His Lordship observed, that the indecency of the proceeding arose more from the unnecessary questions asked, than from the case itself; that the witnesses had declared they perfectly knew the Chevalier D’Eon to be a woman; if she is not a woman, they are certainly perjured; there was, therefore, no need of enquiring how and by what methods they knew it, which was all the indecency.
He then told an anecdote about a wager for £100 entered into by two gentlemen in his own presence, regarding the dimensions of the celebrated statue the Venus de’ Medici. His ‘facetious, pointed’ manner of telling the story ‘set the whole Court, which was very full, in one universal fit of hearty laughter and good humour, beyond all that the indelicate part of the trial had done’. He then found for the Plaintiff.
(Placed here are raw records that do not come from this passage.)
/-- The conditions of a grant (R35): a claim gets a plan at a speed exactly when the stop state is RUN, hold-all is off, every
member's segment is POLLING, its mover is trusted, every member target lies within its trims, and its span fits. -/
def Obligations.GrantConditions : Prop :=
  ∀ (s : State) (c : ClaimRec) (v : Nat) (p : Plan), s.grantPlan c v = some p ↔
    s.stop.state = .run ∧ s.stop.holdAll = false ∧
      (∀ n ∈ s.members c.mover, ∃ u, (s.setRec n).setup = some u ∧ (s.bus u.rig.segment).state = .polling) ∧
      s.untrusted c.mover = false ∧
      (∀ q ∈ s.targetsOf c, ∃ u, (s.setRec q.1).setup = some u ∧ (u.rig.lower : Int) ≤ q.2 ∧ q.2 ≤ (u.rig.upper : Int)) ∧
      s.planOf c v = some p ∧ s.fits [c.mover] p.span = true

/-- A pass of the Grant Arbiter (R63, R64, R70 to R72). The wait queue of a desk is its SHOW entries, then its WORK entries, each in
creation order. A pass changes nothing while grants are not allowed or every queue is empty; a turn that is spent passes to the
next desk first. A turn of a LOST desk grants nothing; any other examines the queue of its desk in order, and ends at the desk's
weight. After a turn with a grant the pass ends where every queue is empty; otherwise the next desk's turn follows, with count 0;
where no desk has an entry that can be granted, the pass ends with the pointer as it was, three desks on, and count 0. A claim
examined is granted exactly when it gets a plan (R35), and a READY group (R87) exactly when every member's lead travels, every
member gets a plan at its speed, and the spans do not meet one another; a grant changes the claims granted and their sets alone.
Speeds are the requested ones, or with SYNC those of R88. That a turn examines the queue as it stands when the turn begins is
log entry 38. -/
def Obligations.ArbiterAndGroupGrants : Prop :=
  (∀ (s : State) (l : Link), s.queueOf l = entriesOf s l .forShow ++ entriesOf s l .forWork) ∧
  (∀ s : State, s.stop.state ≠ .run ∨ s.stop.holdAll = true ∨ (∀ l, s.queueOf l = []) → s.pass = s) ∧
  (∀ s : State, s.stop.state = .run → s.stop.holdAll = false → (∃ l, s.queueOf l ≠ []) → (∀ l, 1 ≤ s.weights.get l) →
    (s.weights.get s.pointer ≤ s.served → s.pass = ({ s with pointer := s.pointer.next, served := 0 } : State).pass) ∧
    (s.served < s.weights.get s.pointer →
      (∀ t, NumbersDistinct s → s.turn = (t, true) → s.pass =
        if t.queueOf .dl0 = [] ∧ t.queueOf .dl1 = [] ∧ t.queueOf .dl2 = [] then t
        else ({ t with pointer := s.pointer.next, served := 0 } : State).pass) ∧
      (s.turn.2 = false → SomeGrantable s →
        s.pass = ({ s with pointer := s.pointer.next, served := 0 } : State).pass) ∧
      (¬ SomeGrantable s → s.pass = { s with served := 0 }))) ∧
  (∀ s : State, s.turn = if (s.link s.pointer).presence = .lost then (s, false)
    else examineAll (s.weights.get s.pointer) (s.queueOf s.pointer) s false) ∧
  (∀ (w : Nat) (e : Entry) (es : List Entry) (g : Bool) (s : State), examineAll w [] s g = (s, g) ∧
    (s.examine e = none → examineAll w (e :: es) s g = examineAll w es s g) ∧
    ∀ t, s.examine e = some t → s.served < w → examineAll w (e :: es) s g =
      if s.served + 1 = w then ({ t with served := w }, true)
      else examineAll w es { t with served := s.served + 1 } true) ∧
  (∀ (s t : State) (n : Nat), s.examine (.claim n) = some t ↔ ∃ c p, s.claim? n = some c ∧
    s.grantPlan c (c.requestedSpeed.getD 0) = some p ∧ t = s.grant c (c.requestedSpeed.getD 0) p) ∧
  (∀ (s t : State) (c : ClaimRec) (v : Nat) (p : Plan), s.claim? c.number = some c → t = s.grant c v p →
    t = { s with claims := t.claims, sets := t.sets } ∧ t.claims.map ClaimRec.number = s.claims.map ClaimRec.number ∧
      (∀ d ∈ s.claims, d.number ≠ c.number → d ∈ t.claims) ∧ GrantedAs s t c v p ∧
      ∀ k, t.setRec k = if k ∈ s.members c.mover ∧ 1 ≤ k ∧ k ≤ 128 then { s.setRec k with state := .engaged } else s.setRec k) ∧
  (∀ (s : State) (g : Nat) (x : GroupRec) (cs : List ClaimRec), s.group? g = some x → cs = x.members.filterMap s.claim? →
    (s.examine (.group g) ≠ none ↔ (∀ c ∈ cs, Travels s c) ∧ ∃ ps : List Plan,
      ps.length = cs.length ∧ ps.Pairwise (fun a b => b.span.conflicts a.span = false) ∧
      ∀ (i : Nat) (c : ClaimRec) (p : Plan), cs[i]? = some c → ps[i]? = some p → s.grantPlan c (s.groupSpeed x.sync cs c) = some p) ∧
    ∀ t, s.examine (.group g) = some t →
      t = { s with claims := t.claims, sets := t.sets, groups := t.groups } ∧
        (∀ k, t.group? k = if k = g then some { x with state := .granted, timer := none } else s.group? k) ∧
        t.claims.map ClaimRec.number = s.claims.map ClaimRec.number ∧
        (∀ d ∈ s.claims, d.number ∉ x.members → d ∈ t.claims) ∧
        (∀ c ∈ cs, ∃ p, s.grantPlan c (s.groupSpeed x.sync cs c) = some p ∧ GrantedAs s t c (s.groupSpeed x.sync cs c) p) ∧
        ∀ k, t.setRec k = if (∃ c ∈ cs, k ∈ s.members c.mover) ∧ 1 ≤ k ∧ k ≤ 128
          then { s.setRec k with state := .engaged } else s.setRec k) ∧
  (∀ (s : State) (cs : List ClaimRec) (c : ClaimRec), s.groupSpeed false cs c = c.requestedSpeed.getD 0) ∧
  ∀ (s : State) (cs : List ClaimRec), cs ≠ [] → (cs.map ClaimRec.number).Nodup → (∀ c ∈ cs, Travels s c) →
    (∀ c ∈ cs, 1 ≤ c.requestedSpeed.getD 0) →
    ∃ k ∈ cs, (∀ c ∈ cs, c.number ≠ k.number → TakesLonger s k c) ∧ ∀ c ∈ cs, ∃ q,
      s.groupSpeed true cs c = min (c.requestedSpeed.getD 0) q ∧
        k.requestedSpeed.getD 0 * leadGap s c ≤ leadGap s k * q ∧
        ∀ j, k.requestedSpeed.getD 0 * leadGap s c ≤ leadGap s k * j → q ≤ j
The Chevalier d’Eon spent the rest of his life in England, conducting public fencing matches dressed in women’s clothing. When he died in 1810 it was discovered that, though his body had certain female attributes, it also had the all-important male one. So, strictly speaking, Mansfield had got it wrong, but in very delicate circumstances he had managed to deliver a skilled judgement that enhanced respect for both himself and the legal process. We can imagine a very jolly evening back home in Bloomsbury when he regaled the household with the story of his day. Deciding on a wager involving a transvestite must have been light relief from the complex insurance cases to which he devoted so much of his time on the King’s Bench – let alone the great question of the legal status of slaves in England.